» EXERCISE DETAILS: From the entries below, return exactly the lines beginning at the one that contains "its value. -/" and ending at the one that contains "m.forget (scalarDest i)", both of them included, and only those lines.

(Stored entries)
-- ==== Sys2Proof/Machine/Bench.lean ====
section
/-! DEFINITION. The Bench (R89 to R92, R95): the partial evaluation of a code image into residual code, and the
reasons for which it declines. The residual lines stand in this order: for each C and A chain head in ascending
line order the version of the head, then the versions that it leads to, each from a new line; then the X
lines. -/

namespace Sys2Proof.Machine

open Host (Outcome)

/-! ### What an instruction is to the Bench -/

/-- A code image: its lines from address 0. -/
abbrev Image := List (BitVec 512)

/-- The stream field of a line (R26). -/
def lineStream (l : BitVec 512) : Nat := (l.extractLsb' 29 3).toNat
/-- The next field of a line, in lines (R26). -/
def lineNext (l : BitVec 512) : Int := (l.extractLsb' 0 24).toInt

/-- Line `i` of an image. -/
def Image.line (m : Image) (i : Nat) : BitVec 512 := m.getD i 0

/-- The code lines of an image (R29). -/
def Image.codeLines (m : Image) : Nat := (m.filter fun l => lineStream l ≤ 2).length

/-- A line is the first of a chain: no line of its stream reaches it through its next field (R89). -/
def Image.isHead (m : Image) (i : Nat) : Bool :=
  !(m.zipIdx.any fun p => lineStream p.1 = lineStream (m.line i) && lineNext p.1 ≠ 0 &&
    (p.2 : Int) + lineNext p.1 = (i : Int))

/-- The PC of slot 0 of line `i`. -/
def headPc (i : Nat) : Nat := 64 * i + 8

/-- A PC is the first slot of a chain head of a stream (R89). -/
def Image.headAt (m : Image) (st : Stream) (pc : Nat) : Bool :=
  pc % 64 = 8 && pc / 64 < m.length && lineStream (m.line (pc / 64)) = streamCode st && m.isHead (pc / 64)

/-- The integer forms: their sources, guard, destination and meaning. -/
def intInfo : Instr → Option (List (BitVec 7) × Guard × BitVec 7 × (State → Outcome State Fault Refusal))
  | .add f => some ([f.s1, f.s2], f.g, f.d, execAdd f)
  | .sub f => some ([f.s1, f.s2], f.g, f.d, execSub f)
  | .mul f => some ([f.s1, f.s2], f.g, f.d, execMul f)
  | .mulh f => some ([f.s1, f.s2], f.g, f.d, execMulh f)
  | .mulhn f => some ([f.s1, f.s2], f.g, f.d, execMulhn f)
  | .div f => some ([f.s1, f.s2], f.g, f.d, execDiv f)
  | .divn f => some ([f.s1, f.s2], f.g, f.d, execDivn f)
  | .rem f => some ([f.s1, f.s2], f.g, f.d, execRem f)
  | .remn f => some ([f.s1, f.s2], f.g, f.d, execRemn f)
  | .and f => some ([f.s1, f.s2], f.g, f.d, execAnd f)
  | .or f => some ([f.s1, f.s2], f.g, f.d, execOr f)
  | .xor f => some ([f.s1, f.s2], f.g, f.d, execXor f)
  | .andn f => some ([f.s1, f.s2], f.g, f.d, execAndn f)
  | .shl f => some ([f.s1, f.s2], f.g, f.d, execShl f)
  | .shr f => some ([f.s1, f.s2], f.g, f.d, execShr f)
  | .sra f => some ([f.s1, f.s2], f.g, f.d, execSra f)
  | .rol f => some ([f.s1, f.s2], f.g, f.d, execRol f)
  | .ror f => some ([f.s1, f.s2], f.g, f.d, execRor f)
  | .min f => some ([f.s1, f.s2], f.g, f.d, execMin f)
  | .max f => some ([f.s1, f.s2], f.g, f.d, execMax f)
  | .minn f => some ([f.s1, f.s2], f.g, f.d, execMinn f)
  | .maxn f => some ([f.s1, f.s2], f.g, f.d, execMaxn f)
  | .cmpeq f => some ([f.s1, f.s2], f.g, f.d, execCmpeq f)
  | .cmpne f => some ([f.s1, f.s2], f.g, f.d, execCmpne f)
  | .cmplt f => some ([f.s1, f.s2], f.g, f.d, execCmplt f)
  | .cmpltn f => some ([f.s1, f.s2], f.g, f.d, execCmpltn f)
  | .cmple f => some ([f.s1, f.s2], f.g, f.d, execCmple f)
  | .cmplen f => some ([f.s1, f.s2], f.g, f.d, execCmplen f)
  | .clz f => some ([f.s1, f.s2], f.g, f.d, execClz f)
  | .ctz f => some ([f.s1, f.s2], f.g, f.d, execCtz f)
  | .popc f => some ([f.s1, f.s2], f.g, f.d, execPopc f)
  | .addi f => some ([f.s1], f.g, f.d, execAddi f)
  | .muli f => some ([f.s1], f.g, f.d, execMuli f)
  | .andi f => some ([f.s1], f.g, f.d, execAndi f)
  | .ori f => some ([f.s1], f.g, f.d, execOri f)
  | .xori f => some ([f.s1], f.g, f.d, execXori f)
  | .shli f => some ([f.s1], f.g, f.d, execShli f)
  | .shri f => some ([f.s1], f.g, f.d, execShri f)
  | .srai f => some ([f.s1], f.g, f.d, execSrai f)
  | .cmpeqi f => some ([f.s1], f.g, f.d, execCmpeqi f)
  | .cmpnei f => some ([f.s1], f.g, f.d, execCmpnei f)
  | .cmplti f => some ([f.s1], f.g, f.d, execCmplti f)
  | .cmpltni f => some ([f.s1], f.g, f.d, execCmpltni f)
  | .extr f => some ([f.s1], f.g, f.d, execExtr f)
  | .extrs f => some ([f.s1], f.g, f.d, execExtrs f)
  | _ => none

/-- The S register that a form other than those of `intInfo` writes. -/
def otherDest : Instr → Option (BitVec 7)
  | .limm f _ => some f.d
  | .feed f => some f.d
  | .gbar f => some f.d
  | .phase f => some f.d
  | .xlat f => some f.d
  | .refresh f => some f.d
  | .tdrop f => some f.d
  | .tqueryCtl f => some f.d
  | .tqueryVbase f => some f.d
  | .tqueryLen f => some f.d
  | .tqueryCur f => some f.d
  | .tqueryGet f => some f.d
  | .lds f => some f.d
  | .ldacq f => some f.d
  | .aadd f => some f.d
  | .amin f => some f.d
  | .amax f => some f.d
  | .aminn f => some f.d
  | .amaxn f => some f.d
  | .aand f => some f.d
  | .aor f => some f.d
  | .axor f => some f.d
  | .aswap f => some f.d
  | .acas f => some f.d
  | .bnew f => some f.d
  | .bseal f => some f.d
  | .bviewNow f => some f.d
  | .bviewSet f => some f.d
  | .bviewClr f => some f.d
  | .bcheck f => some f.d
  | .bcheckCls f => some f.d
  | .sqget f => some f.d
  | .tchk f => some f.d
  | .rprobe f => some f.d
  | .grant f => some f.d
  | .tsweep f => some f.d
  | .ckpt f => some f.d
  | .ckroll f => some f.d
  | .csrr f => some f.d
  | .ctxsaveKeep f => some f.d
  | .ctxsaveDrop f => some f.d
  | .ctxload f => some f.d
  | .ctxloadEvict f => some f.d
  | .stest f => some f.d
  | .shelfput f => some f.d
  | .uld f => some f.d
  | .call f => some f.d
  | .loop f => some f.d
  | .sigwait f => some f.d
  | .await f => some f.d
  | _ => none

/-- The S register that a C or A instruction writes. -/
def scalarDest (i : Instr) : Option (BitVec 7) :=
  match intInfo i with
  | some (_, _, d, _) => some d
  | none => otherDest i

/-- The guard is always satisfied (R39). -/
def guardAlways (g : Guard) : Bool := g.gs && g.gr = 0 && g.gb = 0

/-- An always-guarded instruction after which a chain does not go on to the next slot. -/
def endsWalk : Instr → Bool
  | .br f => guardAlways f.g
  | .ret f => guardAlways f.g
  | .exit f => guardAlways f.g
  | .tret f => guardAlways f.g
  | .wait f => guardAlways f.g && f.imm.getLsbD 25
  | _ => false

/-- An instruction that may carry a static mark in a stream (R90). -/
def mayBeStatic (st : Stream) (i : Instr) : Bool :=
  match st, i with
  | .x, _ => false
  | _, .limm _ _ => true
  | _, .uld _ => true
  | .c, .br f => !f.ind
  | .c, .loop f => !f.ind
  | _, i => (intInfo i).isSome

/-! ### The known map (R91) -/

/-- The registers that the Bench knows: the value of each, and whether residual code has placed it. -/
abbrev Known := SMap (W64 × Bool)

/-- The value of a register, if it is known; register 0 is zero. -/
def Known.val (m : Known) (r : BitVec 7) : Option W64 :=
  if r = 0 then some 0 else (SMap.find m r.toNat).map (·.1)

/-- The destination of a static instruction receives its value. -/
def Known.assign (m : Known) (d : BitVec 7) (v : W64) : Known :=
  if d = 0 then m
  else SMap.put m d.toNat (v, match SMap.find m d.toNat with
    | some (w, placed) => placed && w = v
    | none => false)

/-- The destination of a dynamic instruction becomes unknown. -/
def Known.forget (m : Known) (d : Option (BitVec 7)) : Known :=
  match d with
  | some d => SMap.erase m d.toNat
  | none => m

/-- The map after a dynamic instruction (R91): a suspension keeps x1 to x4, and of the others what its outcomes
agree on.
Log 30: DEDUCED, unsafe. -/
def Known.after (m : Known) (i : Instr) : Known :=
  let low := (m.filter fun p => 1 ≤ p.1 && p.1 ≤ 4)
  let zeros := m.filter fun p => 6 ≤ p.1 && p.2.1 = 0
  match i with
  | .yield _ => low ++ (List.range 26).map fun k => (k + 6, ((0 : W64), true))
  | .await f => Known.forget (low ++ zeros) (some f.d)
  | .sigwait f => Known.forget (low ++ zeros) (some f.d)
  | .remq _ => low ++ zeros
  | i => m.forget (scalarDest i)

/-! ### Residual slots and lines -/

/-- A residual slot: its bits, its origin PC, and whether it is a literal, a materialisation slot or padding. -/
structure RSlot where
  word : W64
  origin : Nat
  lit : Bool
  mat : Bool
  pad : Bool
  deriving DecidableEq, Repr, Inhabited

» RESPONSE AREA:
/-- The destination of a static instruction receives its value. -/
def Known.assign (m : Known) (d : BitVec 7) (v : W64) : Known :=
  if d = 0 then m
  else SMap.put m d.toNat (v, match SMap.find m d.toNat with
    | some (w, placed) => placed && w = v
    | none => false)

/-- The destination of a dynamic instruction becomes unknown. -/
def Known.forget (m : Known) (d : Option (BitVec 7)) : Known :=
  match d with
  | some d => SMap.erase m d.toNat
  | none => m

/-- The map after a dynamic instruction (R91): a suspension keeps x1 to x4, and of the others what its outcomes
agree on.
Log 30: DEDUCED, unsafe. -/
def Known.after (m : Known) (i : Instr) : Known :=
  let low := (m.filter fun p => 1 ≤ p.1 && p.1 ≤ 4)
  let zeros := m.filter fun p => 6 ≤ p.1 && p.2.1 = 0
  match i with
  | .yield _ => low ++ (List.range 26).map fun k => (k + 6, ((0 : W64), true))
  | .await f => Known.forget (low ++ zeros) (some f.d)
  | .sigwait f => Known.forget (low ++ zeros) (some f.d)
  | .remq _ => low ++ zeros
  | i => m.forget (scalarDest i)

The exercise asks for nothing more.